(Records from a dataset)
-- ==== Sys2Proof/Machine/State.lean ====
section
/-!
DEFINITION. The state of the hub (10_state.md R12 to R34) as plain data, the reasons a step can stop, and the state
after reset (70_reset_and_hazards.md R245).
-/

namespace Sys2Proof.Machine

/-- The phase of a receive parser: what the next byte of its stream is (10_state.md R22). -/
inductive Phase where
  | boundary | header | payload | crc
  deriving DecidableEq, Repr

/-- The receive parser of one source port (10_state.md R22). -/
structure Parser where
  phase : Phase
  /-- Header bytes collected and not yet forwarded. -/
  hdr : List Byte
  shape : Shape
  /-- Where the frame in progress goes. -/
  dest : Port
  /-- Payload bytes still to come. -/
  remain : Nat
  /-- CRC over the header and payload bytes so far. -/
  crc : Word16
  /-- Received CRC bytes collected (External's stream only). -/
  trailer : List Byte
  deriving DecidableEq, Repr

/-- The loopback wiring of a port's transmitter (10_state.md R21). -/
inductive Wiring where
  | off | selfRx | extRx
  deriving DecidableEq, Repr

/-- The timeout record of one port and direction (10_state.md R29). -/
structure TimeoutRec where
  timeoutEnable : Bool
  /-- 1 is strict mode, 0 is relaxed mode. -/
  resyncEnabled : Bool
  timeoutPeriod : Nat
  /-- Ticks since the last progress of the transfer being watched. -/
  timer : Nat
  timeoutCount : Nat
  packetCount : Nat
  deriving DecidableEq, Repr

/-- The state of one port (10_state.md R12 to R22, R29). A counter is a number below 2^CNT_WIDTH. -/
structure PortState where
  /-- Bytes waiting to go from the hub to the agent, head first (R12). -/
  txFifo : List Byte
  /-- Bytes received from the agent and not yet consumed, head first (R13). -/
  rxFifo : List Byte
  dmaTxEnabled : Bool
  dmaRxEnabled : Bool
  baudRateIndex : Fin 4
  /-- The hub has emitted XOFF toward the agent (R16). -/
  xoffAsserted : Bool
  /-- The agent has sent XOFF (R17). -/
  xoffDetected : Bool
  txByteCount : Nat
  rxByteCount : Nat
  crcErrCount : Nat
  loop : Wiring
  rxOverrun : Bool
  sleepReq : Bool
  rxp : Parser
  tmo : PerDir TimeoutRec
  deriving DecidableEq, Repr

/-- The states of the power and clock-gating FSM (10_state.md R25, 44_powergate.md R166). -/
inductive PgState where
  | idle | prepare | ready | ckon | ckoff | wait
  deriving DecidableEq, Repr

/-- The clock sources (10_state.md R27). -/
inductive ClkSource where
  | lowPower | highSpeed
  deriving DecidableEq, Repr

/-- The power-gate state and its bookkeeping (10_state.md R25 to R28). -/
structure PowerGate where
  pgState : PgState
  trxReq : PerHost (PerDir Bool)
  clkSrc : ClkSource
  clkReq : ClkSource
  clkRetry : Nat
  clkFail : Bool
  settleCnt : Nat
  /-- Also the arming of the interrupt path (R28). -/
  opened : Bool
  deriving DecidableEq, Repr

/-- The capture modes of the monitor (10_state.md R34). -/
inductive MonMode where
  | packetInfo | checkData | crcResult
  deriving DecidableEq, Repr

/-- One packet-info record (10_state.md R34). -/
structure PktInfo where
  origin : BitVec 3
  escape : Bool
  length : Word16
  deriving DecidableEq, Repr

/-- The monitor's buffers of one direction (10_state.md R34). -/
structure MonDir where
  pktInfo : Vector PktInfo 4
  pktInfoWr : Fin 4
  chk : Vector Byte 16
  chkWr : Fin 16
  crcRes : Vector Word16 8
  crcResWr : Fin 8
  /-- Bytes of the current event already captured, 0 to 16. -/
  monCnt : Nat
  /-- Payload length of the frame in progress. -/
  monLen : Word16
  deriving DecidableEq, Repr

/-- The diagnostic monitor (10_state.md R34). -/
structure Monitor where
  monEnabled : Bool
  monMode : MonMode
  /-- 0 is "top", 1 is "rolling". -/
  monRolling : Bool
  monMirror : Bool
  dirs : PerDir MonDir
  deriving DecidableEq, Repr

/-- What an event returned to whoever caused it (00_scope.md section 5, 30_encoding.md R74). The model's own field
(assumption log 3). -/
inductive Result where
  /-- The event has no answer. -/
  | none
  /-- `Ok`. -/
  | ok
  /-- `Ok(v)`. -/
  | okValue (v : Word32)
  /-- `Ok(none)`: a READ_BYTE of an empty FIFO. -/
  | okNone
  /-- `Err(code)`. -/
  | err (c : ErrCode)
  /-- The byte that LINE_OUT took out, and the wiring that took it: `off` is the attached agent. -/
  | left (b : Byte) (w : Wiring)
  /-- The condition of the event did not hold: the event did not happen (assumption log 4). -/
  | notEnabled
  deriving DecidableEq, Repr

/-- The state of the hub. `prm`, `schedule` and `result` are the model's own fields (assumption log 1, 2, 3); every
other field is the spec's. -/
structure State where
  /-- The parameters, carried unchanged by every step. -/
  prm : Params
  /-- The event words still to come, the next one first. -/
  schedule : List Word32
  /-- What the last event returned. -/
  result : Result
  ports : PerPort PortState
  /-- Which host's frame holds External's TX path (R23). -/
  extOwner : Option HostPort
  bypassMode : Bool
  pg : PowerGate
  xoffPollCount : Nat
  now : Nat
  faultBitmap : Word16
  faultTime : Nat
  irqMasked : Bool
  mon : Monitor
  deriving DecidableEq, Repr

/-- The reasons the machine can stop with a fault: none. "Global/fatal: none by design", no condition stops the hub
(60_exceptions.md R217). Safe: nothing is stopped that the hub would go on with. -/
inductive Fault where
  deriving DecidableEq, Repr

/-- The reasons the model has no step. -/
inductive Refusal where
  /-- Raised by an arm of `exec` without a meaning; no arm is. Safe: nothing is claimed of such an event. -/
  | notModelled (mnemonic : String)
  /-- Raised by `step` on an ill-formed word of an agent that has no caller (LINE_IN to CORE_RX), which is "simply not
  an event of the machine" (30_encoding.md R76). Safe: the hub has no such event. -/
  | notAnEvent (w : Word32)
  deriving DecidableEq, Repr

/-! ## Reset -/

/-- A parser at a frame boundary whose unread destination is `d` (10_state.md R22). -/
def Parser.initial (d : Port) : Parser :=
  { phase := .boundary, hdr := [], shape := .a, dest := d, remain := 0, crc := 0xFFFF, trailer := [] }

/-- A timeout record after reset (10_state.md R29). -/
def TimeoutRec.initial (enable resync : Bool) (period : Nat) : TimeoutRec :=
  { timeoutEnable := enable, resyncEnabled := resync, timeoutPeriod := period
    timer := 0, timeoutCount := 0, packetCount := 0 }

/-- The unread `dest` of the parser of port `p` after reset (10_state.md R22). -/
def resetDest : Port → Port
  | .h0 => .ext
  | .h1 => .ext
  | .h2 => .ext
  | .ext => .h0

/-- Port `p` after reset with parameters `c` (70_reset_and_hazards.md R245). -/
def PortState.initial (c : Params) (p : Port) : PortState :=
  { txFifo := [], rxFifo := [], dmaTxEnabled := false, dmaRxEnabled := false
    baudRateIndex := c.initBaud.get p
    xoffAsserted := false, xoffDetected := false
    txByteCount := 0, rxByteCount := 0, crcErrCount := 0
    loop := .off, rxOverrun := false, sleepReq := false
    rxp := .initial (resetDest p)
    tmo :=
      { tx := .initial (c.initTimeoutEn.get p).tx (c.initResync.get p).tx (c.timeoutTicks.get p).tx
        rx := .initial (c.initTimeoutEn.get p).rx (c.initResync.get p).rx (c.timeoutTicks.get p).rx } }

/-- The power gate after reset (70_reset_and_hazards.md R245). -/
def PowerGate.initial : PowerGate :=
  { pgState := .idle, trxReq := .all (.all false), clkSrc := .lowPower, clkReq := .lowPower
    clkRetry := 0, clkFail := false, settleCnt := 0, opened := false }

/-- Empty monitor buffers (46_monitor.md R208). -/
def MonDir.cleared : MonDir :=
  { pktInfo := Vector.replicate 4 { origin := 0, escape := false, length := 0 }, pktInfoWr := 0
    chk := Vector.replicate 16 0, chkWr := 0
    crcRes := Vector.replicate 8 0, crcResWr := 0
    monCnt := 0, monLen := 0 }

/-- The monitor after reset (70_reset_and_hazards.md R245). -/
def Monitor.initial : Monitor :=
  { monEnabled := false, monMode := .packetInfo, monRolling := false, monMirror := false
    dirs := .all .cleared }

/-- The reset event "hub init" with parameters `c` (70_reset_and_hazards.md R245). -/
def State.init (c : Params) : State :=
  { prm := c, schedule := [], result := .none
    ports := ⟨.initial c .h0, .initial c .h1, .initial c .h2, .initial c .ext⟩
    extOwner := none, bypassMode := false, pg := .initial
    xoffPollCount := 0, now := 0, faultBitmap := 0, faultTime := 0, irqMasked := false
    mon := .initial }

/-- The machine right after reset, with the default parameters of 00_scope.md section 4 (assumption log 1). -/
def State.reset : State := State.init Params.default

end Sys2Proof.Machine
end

---

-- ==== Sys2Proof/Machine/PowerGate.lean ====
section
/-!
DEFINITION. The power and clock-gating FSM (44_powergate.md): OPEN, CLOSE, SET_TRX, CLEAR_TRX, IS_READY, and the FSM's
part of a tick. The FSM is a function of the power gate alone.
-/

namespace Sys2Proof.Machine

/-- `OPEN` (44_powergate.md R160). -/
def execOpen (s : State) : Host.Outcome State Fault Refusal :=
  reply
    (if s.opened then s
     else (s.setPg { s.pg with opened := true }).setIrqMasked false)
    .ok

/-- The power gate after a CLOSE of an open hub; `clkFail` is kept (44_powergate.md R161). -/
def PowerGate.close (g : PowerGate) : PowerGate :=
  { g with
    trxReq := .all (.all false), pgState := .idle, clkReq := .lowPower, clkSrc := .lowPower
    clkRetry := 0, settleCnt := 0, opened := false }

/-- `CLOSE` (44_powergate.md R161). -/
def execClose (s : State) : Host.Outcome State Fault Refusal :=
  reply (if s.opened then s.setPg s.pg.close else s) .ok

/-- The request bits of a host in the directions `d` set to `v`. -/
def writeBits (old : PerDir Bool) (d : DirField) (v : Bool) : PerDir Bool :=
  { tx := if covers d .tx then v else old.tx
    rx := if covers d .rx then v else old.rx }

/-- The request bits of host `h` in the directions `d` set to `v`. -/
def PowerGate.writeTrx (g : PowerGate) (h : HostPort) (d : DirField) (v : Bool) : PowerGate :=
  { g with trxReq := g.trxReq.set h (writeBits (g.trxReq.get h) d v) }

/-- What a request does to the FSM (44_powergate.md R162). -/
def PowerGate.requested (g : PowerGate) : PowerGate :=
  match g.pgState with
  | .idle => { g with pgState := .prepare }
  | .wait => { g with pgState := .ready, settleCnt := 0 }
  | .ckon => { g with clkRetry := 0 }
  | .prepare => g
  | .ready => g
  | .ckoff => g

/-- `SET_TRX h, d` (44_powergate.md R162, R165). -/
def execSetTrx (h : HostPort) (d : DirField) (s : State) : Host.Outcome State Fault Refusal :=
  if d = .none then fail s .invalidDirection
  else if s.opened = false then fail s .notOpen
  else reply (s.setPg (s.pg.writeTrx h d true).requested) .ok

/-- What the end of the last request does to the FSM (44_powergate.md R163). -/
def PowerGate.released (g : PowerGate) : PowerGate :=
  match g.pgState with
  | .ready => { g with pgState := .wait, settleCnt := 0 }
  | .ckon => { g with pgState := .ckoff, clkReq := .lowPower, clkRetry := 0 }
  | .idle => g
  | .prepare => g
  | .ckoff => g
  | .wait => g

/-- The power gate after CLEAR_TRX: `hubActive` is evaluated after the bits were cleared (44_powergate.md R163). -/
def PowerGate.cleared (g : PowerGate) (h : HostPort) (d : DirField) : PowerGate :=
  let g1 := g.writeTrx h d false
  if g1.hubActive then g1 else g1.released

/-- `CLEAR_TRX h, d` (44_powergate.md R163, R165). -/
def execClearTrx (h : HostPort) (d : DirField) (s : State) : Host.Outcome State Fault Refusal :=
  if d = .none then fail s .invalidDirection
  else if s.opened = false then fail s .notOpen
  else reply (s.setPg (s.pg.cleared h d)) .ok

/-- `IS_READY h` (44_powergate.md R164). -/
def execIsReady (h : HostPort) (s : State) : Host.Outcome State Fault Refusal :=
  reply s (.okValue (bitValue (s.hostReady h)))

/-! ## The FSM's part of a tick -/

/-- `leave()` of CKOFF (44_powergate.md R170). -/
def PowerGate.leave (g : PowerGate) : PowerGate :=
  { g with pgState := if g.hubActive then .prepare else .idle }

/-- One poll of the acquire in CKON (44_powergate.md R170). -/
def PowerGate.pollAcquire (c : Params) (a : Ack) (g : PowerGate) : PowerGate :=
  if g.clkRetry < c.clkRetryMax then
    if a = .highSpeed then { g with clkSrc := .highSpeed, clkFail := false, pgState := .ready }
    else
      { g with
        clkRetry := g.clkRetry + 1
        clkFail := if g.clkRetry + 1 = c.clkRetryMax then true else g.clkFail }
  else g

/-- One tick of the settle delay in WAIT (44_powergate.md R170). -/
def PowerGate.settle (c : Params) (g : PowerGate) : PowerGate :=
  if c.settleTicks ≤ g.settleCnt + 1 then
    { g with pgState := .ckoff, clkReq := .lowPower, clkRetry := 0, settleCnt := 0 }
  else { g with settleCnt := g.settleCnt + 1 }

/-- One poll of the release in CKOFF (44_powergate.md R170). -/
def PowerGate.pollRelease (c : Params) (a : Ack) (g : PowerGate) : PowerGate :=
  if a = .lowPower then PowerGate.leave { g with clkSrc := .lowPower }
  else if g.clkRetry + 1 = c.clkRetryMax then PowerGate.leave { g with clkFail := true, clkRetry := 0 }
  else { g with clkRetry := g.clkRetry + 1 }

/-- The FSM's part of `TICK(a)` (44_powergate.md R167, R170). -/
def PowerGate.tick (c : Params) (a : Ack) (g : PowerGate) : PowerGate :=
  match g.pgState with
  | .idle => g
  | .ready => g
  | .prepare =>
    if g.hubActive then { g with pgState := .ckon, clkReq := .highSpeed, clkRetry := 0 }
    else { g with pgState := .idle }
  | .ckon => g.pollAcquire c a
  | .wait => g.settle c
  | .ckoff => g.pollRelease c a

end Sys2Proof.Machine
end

## What is being asked
Return only the lines between the one holding "settleCnt : Nat" and the one holding "crcRes : Vector Word16 8", inclusive, exactly as they appear above.

## Solution for this problem
  settleCnt : Nat
  /-- Also the arming of the interrupt path (R28). -/
  opened : Bool
  deriving DecidableEq, Repr

/-- The capture modes of the monitor (10_state.md R34). -/
inductive MonMode where
  | packetInfo | checkData | crcResult
  deriving DecidableEq, Repr

/-- One packet-info record (10_state.md R34). -/
structure PktInfo where
  origin : BitVec 3
  escape : Bool
  length : Word16
  deriving DecidableEq, Repr

/-- The monitor's buffers of one direction (10_state.md R34). -/
structure MonDir where
  pktInfo : Vector PktInfo 4
  pktInfoWr : Fin 4
  chk : Vector Byte 16
  chkWr : Fin 16
  crcRes : Vector Word16 8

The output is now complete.